For three decades, the annual SXSW Festival has been rooted in discovery and innovation – be it new technologies, music, art, films, brands, burritos and beyond. ’47 joined Texas A&M University, a top international institution, in their activation that keeps this theme alive during the 2017 SXSW Interactive Conference. It wouldn’t be SXSW –– or Austin, Texas –– without ample live music and culture, so ’47 was thrilled to help inject these elements into the Texas A&M House, as the University’s sports lifestyle partner. In their takeover of the eclectic Hotel Van Zandt off Rainey Street, Texas A&M hosted the ’47 x FADER Sessions – a showcase of seminal music talent from a range of genres. By tapping into The FADER gurus, we were able to curate groundbreaking, discoverable new artists in the space, who performed live sets in front of a science-experiment-like backdrop.

The stage design was built to emphasize the live experience of a small club; we created a "speaker forest" comprised of vintage guitar amps, reel-to-reels, and old stereo components. We then reduced the standing room by half, to create a more intimate connection with the artist and visitor. The result was an experience which put up and coming artists within reach of their fans. 

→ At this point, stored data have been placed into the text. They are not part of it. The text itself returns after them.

/-! ### `Status` -/

@[simp] theorem Status.withFlags_ie (st : Status) (f : Flags) : (st.withFlags f).ie = st.ie := rfl
@[simp] theorem Status.withFlags_ipri (st : Status) (f : Flags) : (st.withFlags f).ipri = st.ipri := rfl
@[simp] theorem Status.withFlags_cwp (st : Status) (f : Flags) : (st.withFlags f).cwp = st.cwp := rfl
@[simp] theorem Status.withFlags_n (st : Status) (f : Flags) : (st.withFlags f).n = f.n := rfl
@[simp] theorem Status.withFlags_v (st : Status) (f : Flags) : (st.withFlags f).v = f.v := rfl
@[simp] theorem Status.withFlags_z (st : Status) (f : Flags) : (st.withFlags f).z = f.z := rfl
@[simp] theorem Status.withFlags_c (st : Status) (f : Flags) : (st.withFlags f).c = f.c := rfl
@[simp] theorem Status.withNZ_ie (st : Status) (r : Word) : (st.withNZ r).ie = st.ie := rfl
@[simp] theorem Status.withNZ_ipri (st : Status) (r : Word) : (st.withNZ r).ipri = st.ipri := rfl
@[simp] theorem Status.withNZ_cwp (st : Status) (r : Word) : (st.withNZ r).cwp = st.cwp := rfl
@[simp] theorem Status.withNZ_n (st : Status) (r : Word) : (st.withNZ r).n = flagN r := rfl
@[simp] theorem Status.withNZ_v (st : Status) (r : Word) : (st.withNZ r).v = st.v := rfl
@[simp] theorem Status.withNZ_z (st : Status) (r : Word) : (st.withNZ r).z = flagZ r := rfl
@[simp] theorem Status.withNZ_c (st : Status) (r : Word) : (st.withNZ r).c = st.c := rfl
@[simp] theorem Status.withC_ie (st : Status) (c : Bool) : (st.withC c).ie = st.ie := rfl
@[simp] theorem Status.withC_ipri (st : Status) (c : Bool) : (st.withC c).ipri = st.ipri := rfl
@[simp] theorem Status.withC_cwp (st : Status) (c : Bool) : (st.withC c).cwp = st.cwp := rfl
@[simp] theorem Status.withC_n (st : Status) (c : Bool) : (st.withC c).n = st.n := rfl
@[simp] theorem Status.withC_v (st : Status) (c : Bool) : (st.withC c).v = st.v := rfl
@[simp] theorem Status.withC_z (st : Status) (c : Bool) : (st.withC c).z = st.z := rfl
@[simp] theorem Status.withC_c (st : Status) (c : Bool) : (st.withC c).c = c := rfl

end Sys2Proof.Machine
end

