/-- In a layout whose fields do not overlap, every STATUS is what its register unpacks to. -/
theorem Status.unpack_pack {l : StatusLayout} (hl : l.wellFormed = true) (st : Status) :
    Status.unpack l (st.pack l) = st := by
  obtain ⟨hb, hp⟩ := Bool.and_eq_true_iff.1 hl
  have hp := of_decide_eq_true hp
  simp only [StatusLayout.fields, List.all_cons, List.all_nil, Bool.and_eq_true, decide_eq_true_eq, and_true,
    List.pairwise_cons, List.mem_cons, List.not_mem_nil, or_false, forall_eq_or_imp, forall_eq, List.Pairwise.nil,
    false_imp_iff, forall_const] at hb hp
  obtain ⟨b1, b2, b3, b4, b5, b6, b7⟩ := hb
  obtain ⟨⟨p1, p2, p3, p4, p5, p6⟩, ⟨q1, q2, q3, q4, q5⟩, ⟨r1, r2, r3, r4⟩, ⟨u1, u2, u3⟩,
    ⟨w1, w2⟩, x1⟩ := hp
  have ne1 : ∀ {a b : Nat}, a + 1 ≤ b ∨ b + 1 ≤ a → a ≠ b := fun h => ne_of_apart h Nat.one_pos Nat.one_pos
  have ipri : (Status.unpack l (st.pack l)).ipri = st.ipri := by
    apply BitVec.eq_of_getLsbD_eq
    intro i hi
    have ne : ∀ {b : Nat}, l.ipri + 6 ≤ b ∨ b + 1 ≤ l.ipri → l.ipri + i ≠ b := fun h =>
      ne_of_apart h hi Nat.one_pos
    simp only [Status.unpack, BitVec.getLsbD_extractLsb', hi, decide_true, Bool.true_and]
    rw [Status.pack_bit, field_outside st.cwp (outside_of_apart q1 hi)]
    simp [show l.ipri + i < 32 from Nat.lt_of_lt_of_le (Nat.add_lt_add_left hi _) b2, ne p1.symm, ne q2, ne q3, ne q4,
      ne q5]
  have cwp : (Status.unpack l (st.pack l)).cwp = st.cwp := by
    apply BitVec.eq_of_getLsbD_eq
    intro i hi
    have ne : ∀ {b : Nat}, l.cwp + 5 ≤ b ∨ b + 1 ≤ l.cwp → l.cwp + i ≠ b := fun h =>
      ne_of_apart h hi Nat.one_pos
    simp only [Status.unpack, BitVec.getLsbD_extractLsb', hi, decide_true, Bool.true_and]
    rw [Status.pack_bit, field_outside st.ipri (outside_of_apart q1.symm hi)]
    simp [show l.cwp + i < 32 from Nat.lt_of_lt_of_le (Nat.add_lt_add_left hi _) b3, ne p2.symm, ne r1, ne r2, ne r3,
      ne r4]
  have ie : (st.pack l).getLsbD l.ie = st.ie := by
    rw [Status.pack_bit, field_outside st.ipri (j := l.ie) (outside_of_apart (i := 0) p1 Nat.one_pos),
      field_outside st.cwp (j := l.ie) (outside_of_apart (i := 0) p2 Nat.one_pos)]
    simp [show l.ie < 32 from b1, ne1 p3, ne1 p4, ne1 p5, ne1 p6]
  have n : (st.pack l).getLsbD l.n = st.n := by
    rw [Status.pack_bit, field_outside st.ipri (j := l.n) (outside_of_apart (i := 0) q2.symm Nat.one_pos),
      field_outside st.cwp (j := l.n) (outside_of_apart (i := 0) r1.symm Nat.one_pos)]
    simp [show l.n < 32 from b4, ne1 p3.symm, ne1 u1, ne1 u2, ne1 u3]
  have v : (st.pack l).getLsbD l.v = st.v := by
    rw [Status.pack_bit, field_outside st.ipri (j := l.v) (outside_of_apart (i := 0) q3.symm Nat.one_pos),
      field_outside st.cwp (j := l.v) (outside_of_apart (i := 0) r2.symm Nat.one_pos)]
    simp [show l.v < 32 from b5, ne1 p4.symm, ne1 u1.symm, ne1 w1, ne1 w2]
  have z : (st.pack l).getLsbD l.z = st.z := by
    rw [Status.pack_bit, field_outside st.ipri (j := l.z) (outside_of_apart (i := 0) q4.symm Nat.one_pos),
      field_outside st.cwp (j := l.z) (outside_of_apart (i := 0) r3.symm Nat.one_pos)]
    simp [show l.z < 32 from b6, ne1 p5.symm, ne1 u2.symm, ne1 w1.symm, ne1 x1]
  have c : (st.pack l).getLsbD l.c = st.c := by
    rw [Status.pack_bit, field_outside st.ipri (j := l.c) (outside_of_apart (i := 0) q5.symm Nat.one_pos),
      field_outside st.cwp (j := l.c) (outside_of_apart (i := 0) r4.symm Nat.one_pos)]
    simp [show l.c < 32 from b7, ne1 p6.symm, ne1 u3.symm, ne1 w2.symm, ne1 x1.symm]
  obtain ⟨ie', ipri', cwp', n', v', z', c'⟩ := st
  rw [Status.mk.injEq]
  exact ⟨ie, ipri, cwp, n, v, z, c⟩
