theorem encode_of_decodeW_eq_ok (hop : w.extractLsb' 10 6 = 0b011111#6) (h : decodeW w = .ok i) :
    encode i = w ∧ i.wellFormed pfx = true := by
  unfold decodeW at h
  split at h
  case h_14 hsel =>
    split at h
    next hzero =>
      cases h
      exact ⟨rw_eq_iff.2 ⟨hop, BitVec.eq_of_toNat_eq hsel, hzero⟩, rfl⟩
    · cases h
  case h_24 hsel =>
    split at h
    · cases h
    next hzero =>
      cases h
      exact ⟨i4w_eq_iff.2 ⟨hop, BitVec.eq_of_toNat_eq hsel, hzero, rfl⟩, rfl⟩
  case h_32 =>
    cases h
    have hsel : fieldB w = 0b11111#5 := by
      simp only [imp_false] at *
      bv_omega
    exact ⟨rw_eq_iff.2 ⟨hop, hsel, rfl⟩, rfl⟩
  case h_8 | h_16 | h_28 | h_29 | h_30 => cases h
  all_goals
    cases h
    exact ⟨rw_eq_iff.2 ⟨hop, BitVec.eq_of_toNat_eq ‹_›, rfl⟩, rfl⟩

theorem encode_of_decodeOp6_eq_ok (hlow : (w.extractLsb' 10 6).toNat < 32) (h : decodeOp6 w pfx = .ok i) :
    encode i = w ∧ i.wellFormed pfx = true := by
  unfold decodeOp6 at h
  split at h
  case h_15 hop | h_16 hop | h_17 hop | h_18 hop =>
    cases h
    exact ⟨rr_eq_iff.2 ⟨BitVec.eq_of_toNat_eq hop, (bits_fieldLogic w pfx).symm, rfl⟩, fits_fieldLogic w pfx⟩
  case h_25 hop =>
    cases h
    exact ⟨i10_eq_iff.2 ⟨BitVec.eq_of_toNat_eq hop, rfl⟩, rfl⟩
  case h_26 hop =>
    split at h
    · cases h
    next hzero =>
      cases h
      exact ⟨i9_eq_iff.2 ⟨BitVec.eq_of_toNat_eq hop, hzero, rfl⟩, rfl⟩
  case h_30 hop => exact encode_of_decodeU_eq_ok (BitVec.eq_of_toNat_eq hop) h
  case h_31 hop => exact encode_of_decodeV_eq_ok (BitVec.eq_of_toNat_eq hop) h
  case h_32 =>
    have hop : w.extractLsb' 10 6 = 0b011111#6 := by
      simp only [imp_false] at *
      bv_omega
    exact encode_of_decodeW_eq_ok hop h
  all_goals
    cases h
    exact ⟨rr_eq_iff.2 ⟨BitVec.eq_of_toNat_eq ‹_›, rfl, rfl⟩, rfl⟩

theorem encode_of_decode_eq_ok (h : decode w pfx = .ok i) : encode i = w ∧ i.wellFormed pfx = true := by
  unfold decode at h
  split at h
  case h_1 hop | h_2 hop =>
    cases h
    exact ⟨ri8_eq_iff.2 ⟨BitVec.eq_of_toNat_eq hop, rfl, rfl⟩, rfl⟩
  case h_3 hop =>
    split at h
    next hbit =>
      cases h
      exact ⟨rpi5_eq_iff.2 ⟨BitVec.eq_of_toNat_eq hop, hbit, rfl, rfl, rfl⟩, rfl⟩
    next hbit =>
      cases h
      exact ⟨rpi5_eq_iff.2 ⟨BitVec.eq_of_toNat_eq hop, Bool.eq_false_of_not_eq_true hbit, rfl, rfl, rfl⟩, rfl⟩
  case h_4 hop =>
    split at h
    case h_1 hsel | h_2 hsel =>
      cases h
      exact ⟨i11_eq_iff.2 ⟨BitVec.eq_of_toNat_eq hop, BitVec.eq_of_toNat_eq hsel, rfl⟩, rfl⟩
    case h_3 => cases h
    case h_4 =>
      cases h
      have hsel : w.extractLsb' 11 2 = 0b11#2 := by
        simp only [imp_false] at *
        bv_omega
      exact ⟨i11_eq_iff.2 ⟨BitVec.eq_of_toNat_eq hop, hsel, rfl⟩, rfl⟩
  case h_5 =>
    refine encode_of_decodeOp6_eq_ok ?_ h
    simp only [imp_false, toNat_extractLsb'_eq_mod] at *
    omega

/-- Decoding and encoding are inverse. -/
theorem decode_eq_ok_iff : decode w pfx = .ok i ↔ encode i = w ∧ i.wellFormed pfx = true :=
  ⟨encode_of_decode_eq_ok, fun ⟨hw, h⟩ => decode_of_encode_eq h hw⟩

/-- Settles O2, by the formats of the 69 instructions. -/
theorem decodeOfEncode : Obligations.DecodeOfEncode := fun _ _ h => decode_eq_ok_iff.2 ⟨rfl, h⟩

/-- Settles O3, by the branches of the decoder. -/
theorem encodeOfDecode : Obligations.EncodeOfDecode := fun _ _ _ h => decode_eq_ok_iff.1 h

/-- Settles O1: each word is what its instruction encodes to. -/
theorem decodesSpecWords : Obligations.DecodesSpecWords := by
  unfold Obligations.DecodesSpecWords
  and_intros
  all_goals exact decode_of_encode_eq rfl rfl

/-! ### The words that are no instructions -/

/-- The ranges of the opcodes marked "Unused" (30_encoding.md R103). -/
abbrev IsUnused (n : Nat) : Prop :=
  (0x7500 ≤ n ∧ n ≤ 0x75FF) ∨ (0x7CE0 ≤ n ∧ n ≤ 0x7CFF) ∨ (0x7DE0 ≤ n ∧ n ≤ 0x7DFF) ∨ (0x7F60 ≤ n ∧ n ≤ 0x7FBF)

/-- The words that Table 16 does not list, or with a one in a must-be-zero bit (30_encoding.md R94, R104). -/
abbrev IsUnlisted (n : Nat) : Prop :=
  (0x7700 ≤ n ∧ n ≤ 0x77FF) ∨ (0x7A00 ≤ n ∧ n ≤ 0x7BFF) ∨ (0x9000 ≤ n ∧ n ≤ 0x97FF) ∨
    (0x6400 ≤ n ∧ n ≤ 0x67FF ∧ n / 2 ^ 0 % 2 = 1) ∨ (0x7480 ≤ n ∧ n ≤ 0x74FF ∧ n / 2 ^ 5 % 2 = 1) ∨
    (0x7680 ≤ n ∧ n ≤ 0x76FF ∧ n / 2 ^ 5 % 2 = 1) ∨ (0x7940 ≤ n ∧ n ≤ 0x79FF) ∨ (0x7DA1 ≤ n ∧ n ≤ 0x7DBF) ∨
    (0x7EF0 ≤ n ∧ n ≤ 0x7EFF)

/-- What a decoder answers for the word is an error exactly where the spec has no instruction, and it is the error of
decision D18 (log 18). -/
structure RefusedExactly (w : Half) (r : Except DecodeError Instr) : Prop where
  unused : r = .error .unusedOpcode ↔ IsUnused w.toNat
  unlisted : r = .error .unlistedOpcode ↔ IsUnlisted w.toNat
  truncated : r ≠ .error .truncated

theorem refusedExactly_ok (h : ¬(IsUnused w.toNat ∨ IsUnlisted w.toNat)) : RefusedExactly w (.ok i) := by
  obtain ⟨hunused, hunlisted⟩ := not_or.1 h
  exact ⟨iff_of_false nofun hunused, iff_of_false nofun hunlisted, nofun⟩

theorem refusedExactly_unused (h : IsUnused w.toNat) : RefusedExactly w (.error .unusedOpcode) :=
  have hunlisted : ¬IsUnlisted w.toNat := by omega
  ⟨iff_of_true rfl h, iff_of_false nofun hunlisted, nofun⟩

theorem refusedExactly_unlisted (h : IsUnlisted w.toNat) : RefusedExactly w (.error .unlistedOpcode) :=
  have hunused : ¬IsUnused w.toNat := by omega
  ⟨iff_of_false nofun hunused, iff_of_true rfl h, nofun⟩

theorem refusedExactly_decodeU (hop : (w.extractLsb' 10 6).toNat = 29) : RefusedExactly w (decodeU w) := by
  simp only [decodeU, toNat_extractLsb'_eq_mod, getLsbD_iff_mod] at hop ⊢
  split
  case h_1 | h_5 => exact refusedExactly_ok (by omega)
  case h_2 | h_6 =>
    split
    · exact refusedExactly_unlisted (by omega)
    · exact refusedExactly_ok (by omega)
  case h_3 | h_4 => exact refusedExactly_unused (by omega)
  case h_7 =>
    simp only [imp_false] at *
    exact refusedExactly_unlisted (by omega)

theorem refusedExactly_decodeV (hop : (w.extractLsb' 10 6).toNat = 30) : RefusedExactly w (decodeV w) := by
  simp only [decodeV, ← BitVec.toNat_inj, BitVec.toNat_ofNat, toNat_extractLsb'_eq_mod] at hop ⊢
  split
  case h_1 => exact refusedExactly_ok (by omega)
  case h_2 =>
    split
    · exact refusedExactly_ok (by omega)
    · exact refusedExactly_unlisted (by omega)
  case h_3 =>
    simp only [imp_false] at *
    exact refusedExactly_unlisted (by omega)

theorem refusedExactly_decodeW (hop : (w.extractLsb' 10 6).toNat = 31) : RefusedExactly w (decodeW w) := by
  simp only [decodeW, fieldA, fieldB, ← BitVec.toNat_inj, BitVec.toNat_ofNat, toNat_extractLsb'_eq_mod,
    getLsbD_iff_mod] at hop ⊢
  split
  case h_8 | h_16 | h_28 | h_29 | h_30 => exact refusedExactly_unused (by omega)
  case h_14 =>
    split
    · exact refusedExactly_ok (by omega)
    · exact refusedExactly_unlisted (by omega)
  case h_24 =>
    split
    · exact refusedExactly_unlisted (by omega)
    · exact refusedExactly_ok (by omega)
  case h_32 =>
    simp only [imp_false] at *
    exact refusedExactly_ok (by omega)
  all_goals exact refusedExactly_ok (by omega)

theorem refusedExactly_decodeOp6 (hlow : (w.extractLsb' 10 6).toNat < 32) :
    RefusedExactly w (decodeOp6 w pfx) := by
  unfold decodeOp6
  split
  case h_30 hop => exact refusedExactly_decodeU hop
  case h_31 hop => exact refusedExactly_decodeV hop
  case h_32 =>
    simp only [imp_false] at *
    exact refusedExactly_decodeW (by omega)
  case h_26 =>
    simp only [toNat_extractLsb'_eq_mod, getLsbD_iff_mod] at *
    split
    · exact refusedExactly_unlisted (by omega)
    · exact refusedExactly_ok (by omega)
  all_goals
    simp only [toNat_extractLsb'_eq_mod] at *
    exact refusedExactly_ok (by omega)

theorem refusedExactly_decode (w : Half) (pfx : Bool) : RefusedExactly w (decode w pfx) := by
  simp only [decode, toNat_extractLsb'_eq_mod]
  split
  case h_1 | h_2 => exact refusedExactly_ok (by omega)
  case h_3 => split <;> exact refusedExactly_ok (by omega)
  case h_4 =>
    split
    case h_3 => exact refusedExactly_unlisted (by omega)
    case h_1 | h_2 => exact refusedExactly_ok (by omega)
    case h_4 =>
      simp only [imp_false] at *
      exact refusedExactly_ok (by omega)
  case h_5 =>
    simp only [imp_false] at *
    refine refusedExactly_decodeOp6 ?_
    rw [toNat_extractLsb'_eq_mod]
    omega

/-- Settles O4: at every leaf of the decoder, the fields that led there place the word inside or outside the ranges. -/
theorem refusedWordsExactly : Obligations.RefusedWordsExactly := by
  intro pfx w
  obtain ⟨hunused, hunlisted, htruncated⟩ := refusedExactly_decode w pfx
  simp only [getLsbD_iff_mod]
  exact ⟨hunused, hunlisted, htruncated⟩

/-! ### Loading a constant (30_encoding.md R119) -/

section

variable {s : State} {k : BitVec 11} {v : Word}

theorem wrapped_wrapped_add (s : State) (p q : Word) : wrapped s (wrapped s p + q) = wrapped s (p + q) := by
  simp only [← address_eq, State.address_add]

/-- The state behind `PFX k` and an instruction that writes `v` into a register, as execAll_pfx_movi and
execAll_pfx_movhi have it. -/
def pfxAssign (s : State) (k : BitVec 11) (a : RegNum) (v : Word) : State :=
  ((s.advance.setPrefix k).setReg a v).advance

theorem execAll_cons_of_next {i : Instr} {s t : State} (h : exec i s = .next t) (l : List Instr) :
    execAll (i :: l) s = execAll l t := by
  rw [execAll, h, andThen_next]

theorem execAll_pfx_movi (ha : s.inFile a = true) (k : BitVec 11) (j : BitVec 5) (l : List Instr) :
    execAll (.pfx k :: .movi a j :: l) s = execAll l (pfxAssign s k a ((k ++ j).setWidth 32)) := by
  have hpfx : exec (.pfx k) s = .next (s.advance.setPrefix k) := rfl
  have hmovi : exec (.movi a j) (s.advance.setPrefix k) = .next (pfxAssign s k a ((k ++ j).setWidth 32)) :=
    State.assign_eq_next.2 ⟨ha, rfl⟩
  rw [execAll_cons_of_next hpfx, execAll_cons_of_next hmovi]

theorem execAll_pfx_movhi (ha : s.inFile a = true) (k : BitVec 11) (j : BitVec 5) (l : List Instr) :
    execAll (.pfx k :: .movhi a j :: l) s =
      execAll l (pfxAssign s k a (k ++ j ++ halfLane (s.reg a) 0#1)) := by
  have hpfx : exec (.pfx k) s = .next (s.advance.setPrefix k) := rfl
  have hmovhi : exec (.movhi a j) (s.advance.setPrefix k) =
      .next (pfxAssign s k a (k ++ j ++ halfLane (s.reg a) 0#1)) := State.mapReg_eq_next.2 ⟨ha, rfl⟩
  rw [execAll_cons_of_next hpfx, execAll_cons_of_next hmovhi]

theorem hasReg_pfxAssign (ha : HasReg s a) : HasReg (pfxAssign s k a v) a :=
  ⟨ha.1, List.length_set.trans ha.2⟩

theorem reg_pfxAssign (ha : HasReg s a) : (pfxAssign s k a v).reg a = v :=
  State.reg_setReg_self (s := s.advance.setPrefix k) ha.1 ha.2 v

theorem keepsOtherCells_pfxAssign : KeepsOtherCells s (pfxAssign s k a v) (s.regIndex a) :=
  fun _ hn => State.cell_setReg_ne (s := s.advance.setPrefix k) hn v

theorem delay_pfxAssign : (pfxAssign s k a v).delay = none := State.advance_delay _

theorem pc_pfxAssign (hdelay : s.delay = none) : (pfxAssign s k a v).pc = wrapped s (s.pc + 4#32) := by
  have hpc : (pfxAssign s k a v).pc = s.address (s.address (s.pc + 2#32) + 2#32) := by
    simp [pfxAssign, hdelay]
  rw [hpc, State.address_add, BitVec.add_assoc, address_eq]
  rfl

end

/-- What MOVHI puts over the lower half that MOVI left: each half is the eleven bits of K over the five of IMM5. -/
theorem constant_of_halves (x : Word) :
    x.extractLsb' 21 11 ++ x.extractLsb' 16 5 ++
      halfLane ((x.extractLsb' 5 11 ++ x.extractLsb' 0 5).setWidth 32) 0#1 = x := by
  have hlane (y : Word) : halfLane y 0#1 = y.extractLsb' 0 16 := rfl
  apply BitVec.eq_of_toNat_eq
  simp only [hlane, toNat_append_eq_add, toNat_extractLsb'_eq_mod, BitVec.toNat_setWidth]
  omega

/-- Settles O27: two pairs of PFX and a move, one for each half of the constant. -/
theorem loadsConstant : Obligations.LoadsConstant := by
  intro a x s ha hdelay
  have hrun : execAll [.pfx (x.extractLsb' 5 11), .movi a (x.extractLsb' 0 5), .pfx (x.extractLsb' 21 11),
        .movhi a (x.extractLsb' 16 5)] s =
      .next (pfxAssign (pfxAssign s (x.extractLsb' 5 11) a
        ((x.extractLsb' 5 11 ++ x.extractLsb' 0 5).setWidth 32)) (x.extractLsb' 21 11) a x) := by
    rw [execAll_pfx_movi ha.1, execAll_pfx_movhi (hasReg_pfxAssign ha).1, reg_pfxAssign ha, constant_of_halves]
    rfl
  refine ⟨_, hrun, ?reg, ?cells, rfl, ?pc, fun _ => ⟨rfl, rfl⟩⟩
  case reg => exact reg_pfxAssign (hasReg_pfxAssign ha)
  case cells =>
    exact fun n hn =>
      (keepsOtherCells_pfxAssign (s := pfxAssign s _ a _) n hn).trans (keepsOtherCells_pfxAssign n hn)
  case pc =>
    rw [pc_pfxAssign delay_pfxAssign, pc_pfxAssign hdelay]
    exact (wrapped_wrapped_add s _ _).trans (by rw [BitVec.add_assoc]; rfl)

end Sys2Proof.Proofs
end

section
/-!
PROOFS. The statements of 40_prefix.md: what PFX leaves behind (R130), and that no other instruction leaves a prefix
(R131).
-/

namespace Sys2Proof.Proofs

open Sys2Proof.Machine Sys2Proof.Claims

variable {s t : State} {i : Instr}

/-! ### The life of a prefix -/

/-- Every effect but that of PFX ends in a retirement or at a handler, and both clear the prefix. -/
theorem isPfx_or_prefixClear_of_effect (h : Effect i s t) :
    (∃ k, i = .pfx k) ∨ t.k = 0#11 ∧ t.pfx = false := by
  cases h with
  | loadK k hi => exact .inl ⟨k, hi⟩
  | assign | arithmetic | compare | logic | rotate | goOn | store | writeIstatus | writeLimits | save | restore =>
    exact .inr ⟨State.advance_k _, State.advance_pfx _⟩
  | writeStatus a st => exact .inr ⟨State.advance_k (s.setStatus st), State.advance_pfx (s.setStatus st)⟩
  | branch g | link v g => exact .inr ⟨State.branch_k _ g, State.branch_pfx _ g⟩
  | skip | tret => exact .inr ⟨State.retire_k _ _ none, State.retire_pfx _ _ none⟩
  | trap u n r x | underflow v r x => exact .inr ⟨State.atHandler_k _ x, State.atHandler_pfx _ x⟩

/-- Settles O9: an effect that leaves a prefix is that of PFX. -/
theorem prefixLivesOneInstruction : Obligations.PrefixLivesOneInstruction := by
  intro i s t hexec hi
  refine (isPfx_or_prefixClear_of_effect (exec_effect hexec)).resolve_left ?_
  exact fun ⟨k, hk⟩ => hi k hk

/-! ### PFX -/

theorem exec_pfx (k : BitVec 11) (s : State) : exec (.pfx k) s = .next (s.advance.setPrefix k) := rfl

/-- K and `pfx` are no part of what the frame speaks of. -/
theorem quiet_advance_setPrefix (s : State) (k : BitVec 11) : Quiet s (s.advance.setPrefix k) := quiet_advance s

theorem pc_advance (hdelay : s.delay = none) : s.advance.pc = wrapped s (s.pc + 2#32) := by
  rw [State.advance_pc, hdelay, Option.getD_none, address_eq]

One of our goals for this activation was to produce short videos of each performance along with interviews with the artists. With the help of visual artist SAMO (http://samokerstromlang.com) we were able to create unique animations for each artist, which helped diversify the palette for each stage performance.
Marketing materials consisted of band posters and social posts which call back to the "speaker forest."
The set was dressed with large format prints of a gymnasium. These facilities house a range of sporting events which is what '47 is all about, but also hosts music. Nirvana's "Smells Like Teen Spirit" video was a source of inspiration for us. Rather than searching for images of a gym, we built one in 3D which allowed us to brand it and adjust the camera to find abstract angles for the prints. We then "remixed" the images to a distorted half-tone to allow the images to fall into the background and change with the lighting.